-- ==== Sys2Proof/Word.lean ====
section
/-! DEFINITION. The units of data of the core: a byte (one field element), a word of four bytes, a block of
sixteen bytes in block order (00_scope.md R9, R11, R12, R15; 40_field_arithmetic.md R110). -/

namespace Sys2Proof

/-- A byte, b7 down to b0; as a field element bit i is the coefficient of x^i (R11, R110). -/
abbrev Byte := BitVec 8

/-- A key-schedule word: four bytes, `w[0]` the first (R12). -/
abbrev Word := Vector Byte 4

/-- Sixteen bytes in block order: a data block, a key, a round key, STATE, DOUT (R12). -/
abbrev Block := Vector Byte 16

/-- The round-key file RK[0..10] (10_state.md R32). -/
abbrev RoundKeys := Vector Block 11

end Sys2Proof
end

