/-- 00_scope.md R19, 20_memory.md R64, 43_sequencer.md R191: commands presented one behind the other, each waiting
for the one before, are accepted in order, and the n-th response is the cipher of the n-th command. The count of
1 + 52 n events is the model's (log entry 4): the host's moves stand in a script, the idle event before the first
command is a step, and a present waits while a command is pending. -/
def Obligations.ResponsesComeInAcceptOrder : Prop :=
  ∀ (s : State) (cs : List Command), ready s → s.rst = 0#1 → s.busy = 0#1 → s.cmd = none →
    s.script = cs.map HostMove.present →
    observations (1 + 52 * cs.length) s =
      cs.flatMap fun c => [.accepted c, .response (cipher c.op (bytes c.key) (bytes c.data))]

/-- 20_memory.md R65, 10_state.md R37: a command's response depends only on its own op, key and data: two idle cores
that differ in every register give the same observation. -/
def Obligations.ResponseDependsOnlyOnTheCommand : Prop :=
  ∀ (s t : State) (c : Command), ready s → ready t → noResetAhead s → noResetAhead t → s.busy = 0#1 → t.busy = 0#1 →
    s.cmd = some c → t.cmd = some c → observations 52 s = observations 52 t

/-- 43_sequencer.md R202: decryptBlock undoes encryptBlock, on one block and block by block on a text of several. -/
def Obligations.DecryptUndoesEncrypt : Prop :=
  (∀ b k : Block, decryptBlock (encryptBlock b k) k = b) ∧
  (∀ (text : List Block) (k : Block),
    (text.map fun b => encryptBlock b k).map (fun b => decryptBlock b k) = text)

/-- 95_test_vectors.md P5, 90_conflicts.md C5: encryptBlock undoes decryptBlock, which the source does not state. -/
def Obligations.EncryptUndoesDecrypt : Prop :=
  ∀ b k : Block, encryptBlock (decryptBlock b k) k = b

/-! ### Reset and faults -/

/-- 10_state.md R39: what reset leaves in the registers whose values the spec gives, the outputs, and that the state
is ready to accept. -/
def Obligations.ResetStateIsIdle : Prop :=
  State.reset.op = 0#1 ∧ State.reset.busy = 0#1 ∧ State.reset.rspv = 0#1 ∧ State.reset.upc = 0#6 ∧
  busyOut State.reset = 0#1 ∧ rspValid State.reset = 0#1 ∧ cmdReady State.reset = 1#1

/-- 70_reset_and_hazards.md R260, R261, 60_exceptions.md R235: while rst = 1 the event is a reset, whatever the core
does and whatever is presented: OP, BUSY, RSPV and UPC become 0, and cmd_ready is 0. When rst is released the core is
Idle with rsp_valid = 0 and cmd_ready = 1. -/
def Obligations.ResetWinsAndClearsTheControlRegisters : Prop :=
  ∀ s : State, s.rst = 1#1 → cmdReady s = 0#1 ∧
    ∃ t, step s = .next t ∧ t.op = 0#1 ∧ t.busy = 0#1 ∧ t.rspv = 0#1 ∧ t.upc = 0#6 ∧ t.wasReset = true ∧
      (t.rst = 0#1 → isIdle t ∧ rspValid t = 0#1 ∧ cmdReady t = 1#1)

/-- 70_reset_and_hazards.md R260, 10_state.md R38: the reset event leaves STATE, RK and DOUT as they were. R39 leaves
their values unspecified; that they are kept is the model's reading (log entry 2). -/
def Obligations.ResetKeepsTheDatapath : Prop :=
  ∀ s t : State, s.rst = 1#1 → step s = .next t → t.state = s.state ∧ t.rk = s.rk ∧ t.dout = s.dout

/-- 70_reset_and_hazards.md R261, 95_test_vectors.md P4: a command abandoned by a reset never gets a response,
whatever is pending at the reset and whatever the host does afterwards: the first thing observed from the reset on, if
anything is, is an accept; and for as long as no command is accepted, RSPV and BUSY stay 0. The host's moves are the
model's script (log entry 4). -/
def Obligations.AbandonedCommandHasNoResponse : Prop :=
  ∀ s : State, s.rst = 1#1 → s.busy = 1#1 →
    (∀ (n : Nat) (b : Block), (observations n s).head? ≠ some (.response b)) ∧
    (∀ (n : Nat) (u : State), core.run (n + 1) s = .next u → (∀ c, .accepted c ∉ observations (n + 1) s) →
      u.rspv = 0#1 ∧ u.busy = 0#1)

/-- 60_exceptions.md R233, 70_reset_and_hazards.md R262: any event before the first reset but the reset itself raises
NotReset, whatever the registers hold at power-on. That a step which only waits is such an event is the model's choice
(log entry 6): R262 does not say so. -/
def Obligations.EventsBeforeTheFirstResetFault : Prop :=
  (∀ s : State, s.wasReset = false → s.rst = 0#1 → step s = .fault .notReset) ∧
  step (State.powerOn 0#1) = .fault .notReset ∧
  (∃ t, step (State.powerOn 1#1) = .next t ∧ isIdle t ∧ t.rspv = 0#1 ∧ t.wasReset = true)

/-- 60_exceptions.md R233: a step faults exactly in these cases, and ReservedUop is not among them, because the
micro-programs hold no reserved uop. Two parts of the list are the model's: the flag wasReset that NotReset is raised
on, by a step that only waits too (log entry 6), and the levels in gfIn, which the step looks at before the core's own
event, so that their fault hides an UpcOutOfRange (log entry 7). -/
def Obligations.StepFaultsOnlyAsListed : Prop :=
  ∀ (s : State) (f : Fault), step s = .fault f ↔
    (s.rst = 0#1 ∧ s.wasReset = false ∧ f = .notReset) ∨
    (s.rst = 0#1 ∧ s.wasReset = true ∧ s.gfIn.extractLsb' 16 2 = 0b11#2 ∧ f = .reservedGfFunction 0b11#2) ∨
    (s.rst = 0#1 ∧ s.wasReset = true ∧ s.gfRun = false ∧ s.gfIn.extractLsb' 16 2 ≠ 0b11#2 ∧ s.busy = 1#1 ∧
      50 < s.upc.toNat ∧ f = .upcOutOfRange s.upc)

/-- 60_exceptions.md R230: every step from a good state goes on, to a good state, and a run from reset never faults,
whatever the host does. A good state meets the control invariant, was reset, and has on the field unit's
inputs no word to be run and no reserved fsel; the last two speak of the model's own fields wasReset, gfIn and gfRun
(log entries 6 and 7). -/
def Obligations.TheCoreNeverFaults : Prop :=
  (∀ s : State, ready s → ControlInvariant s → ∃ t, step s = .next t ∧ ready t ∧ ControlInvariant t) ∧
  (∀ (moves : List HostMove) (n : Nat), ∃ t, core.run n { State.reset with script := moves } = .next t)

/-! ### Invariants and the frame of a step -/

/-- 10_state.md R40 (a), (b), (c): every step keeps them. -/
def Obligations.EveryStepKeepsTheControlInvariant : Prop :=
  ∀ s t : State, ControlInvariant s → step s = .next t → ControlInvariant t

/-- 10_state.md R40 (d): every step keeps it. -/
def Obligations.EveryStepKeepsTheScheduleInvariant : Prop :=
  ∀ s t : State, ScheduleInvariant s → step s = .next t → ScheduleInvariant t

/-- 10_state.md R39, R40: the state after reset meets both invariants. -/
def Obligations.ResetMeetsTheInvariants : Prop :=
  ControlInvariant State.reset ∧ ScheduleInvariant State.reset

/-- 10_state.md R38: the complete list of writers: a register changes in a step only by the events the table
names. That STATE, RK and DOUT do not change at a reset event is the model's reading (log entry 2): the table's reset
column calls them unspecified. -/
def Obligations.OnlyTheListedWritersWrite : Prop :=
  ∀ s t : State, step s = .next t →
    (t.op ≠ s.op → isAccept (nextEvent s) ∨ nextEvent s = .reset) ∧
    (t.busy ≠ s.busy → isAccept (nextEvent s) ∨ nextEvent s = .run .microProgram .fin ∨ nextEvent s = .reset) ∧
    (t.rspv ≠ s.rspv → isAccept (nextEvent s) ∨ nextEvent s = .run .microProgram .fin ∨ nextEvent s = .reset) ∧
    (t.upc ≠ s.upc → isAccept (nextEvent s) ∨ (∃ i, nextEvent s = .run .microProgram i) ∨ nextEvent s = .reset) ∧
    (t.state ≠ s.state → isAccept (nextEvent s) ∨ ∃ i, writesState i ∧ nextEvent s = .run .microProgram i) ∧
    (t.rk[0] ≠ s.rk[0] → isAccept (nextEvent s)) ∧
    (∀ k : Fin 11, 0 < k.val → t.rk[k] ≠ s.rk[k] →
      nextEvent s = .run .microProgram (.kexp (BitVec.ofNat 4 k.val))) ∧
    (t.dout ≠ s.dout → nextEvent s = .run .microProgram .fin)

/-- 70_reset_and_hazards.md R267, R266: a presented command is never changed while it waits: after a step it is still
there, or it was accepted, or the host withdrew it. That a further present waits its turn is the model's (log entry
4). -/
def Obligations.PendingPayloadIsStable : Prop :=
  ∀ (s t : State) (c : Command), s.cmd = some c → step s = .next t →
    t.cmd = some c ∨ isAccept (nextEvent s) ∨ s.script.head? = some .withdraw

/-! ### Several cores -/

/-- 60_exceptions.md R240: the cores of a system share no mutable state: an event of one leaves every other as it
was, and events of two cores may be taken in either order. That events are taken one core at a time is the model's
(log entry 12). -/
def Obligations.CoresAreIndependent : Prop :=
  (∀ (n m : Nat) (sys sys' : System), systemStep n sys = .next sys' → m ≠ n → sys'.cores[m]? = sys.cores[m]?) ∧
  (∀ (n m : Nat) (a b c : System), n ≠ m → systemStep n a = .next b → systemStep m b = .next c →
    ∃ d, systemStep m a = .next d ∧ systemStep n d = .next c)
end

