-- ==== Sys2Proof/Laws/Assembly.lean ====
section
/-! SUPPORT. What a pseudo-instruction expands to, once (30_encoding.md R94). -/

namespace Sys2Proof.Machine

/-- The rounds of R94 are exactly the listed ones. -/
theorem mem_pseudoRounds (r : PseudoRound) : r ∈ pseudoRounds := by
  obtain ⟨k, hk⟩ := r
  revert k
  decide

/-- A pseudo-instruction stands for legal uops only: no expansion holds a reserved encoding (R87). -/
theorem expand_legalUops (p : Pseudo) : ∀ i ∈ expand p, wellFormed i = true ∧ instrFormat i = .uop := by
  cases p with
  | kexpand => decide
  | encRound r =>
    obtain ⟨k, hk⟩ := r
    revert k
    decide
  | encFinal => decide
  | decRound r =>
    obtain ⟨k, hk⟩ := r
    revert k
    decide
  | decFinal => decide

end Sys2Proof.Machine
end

***

-- What the exercise asks --
Every line above from the line with "70_reset_and_hazards.md R261, 95_test_vectors.md" to the line with "(s.rst = 0#1 ∧ s.wasReset = true ∧ s.gfRun", both included, must be reproduced exactly, and no other line may appear.

-- Solved exercise --
/-- 70_reset_and_hazards.md R261, 95_test_vectors.md P4: a command abandoned by a reset never gets a response,
whatever is pending at the reset and whatever the host does afterwards: the first thing observed from the reset on, if
anything is, is an accept; and for as long as no command is accepted, RSPV and BUSY stay 0. The host's moves are the
model's script (log entry 4). -/
def Obligations.AbandonedCommandHasNoResponse : Prop :=
  ∀ s : State, s.rst = 1#1 → s.busy = 1#1 →
    (∀ (n : Nat) (b : Block), (observations n s).head? ≠ some (.response b)) ∧
    (∀ (n : Nat) (u : State), core.run (n + 1) s = .next u → (∀ c, .accepted c ∉ observations (n + 1) s) →
      u.rspv = 0#1 ∧ u.busy = 0#1)

/-- 60_exceptions.md R233, 70_reset_and_hazards.md R262: any event before the first reset but the reset itself raises
NotReset, whatever the registers hold at power-on. That a step which only waits is such an event is the model's choice
(log entry 6): R262 does not say so. -/
def Obligations.EventsBeforeTheFirstResetFault : Prop :=
  (∀ s : State, s.wasReset = false → s.rst = 0#1 → step s = .fault .notReset) ∧
  step (State.powerOn 0#1) = .fault .notReset ∧
  (∃ t, step (State.powerOn 1#1) = .next t ∧ isIdle t ∧ t.rspv = 0#1 ∧ t.wasReset = true)

/-- 60_exceptions.md R233: a step faults exactly in these cases, and ReservedUop is not among them, because the
micro-programs hold no reserved uop. Two parts of the list are the model's: the flag wasReset that NotReset is raised
on, by a step that only waits too (log entry 6), and the levels in gfIn, which the step looks at before the core's own
event, so that their fault hides an UpcOutOfRange (log entry 7). -/
def Obligations.StepFaultsOnlyAsListed : Prop :=
  ∀ (s : State) (f : Fault), step s = .fault f ↔
    (s.rst = 0#1 ∧ s.wasReset = false ∧ f = .notReset) ∨
    (s.rst = 0#1 ∧ s.wasReset = true ∧ s.gfIn.extractLsb' 16 2 = 0b11#2 ∧ f = .reservedGfFunction 0b11#2) ∨
    (s.rst = 0#1 ∧ s.wasReset = true ∧ s.gfRun = false ∧ s.gfIn.extractLsb' 16 2 ≠ 0b11#2 ∧ s.busy = 1#1 ∧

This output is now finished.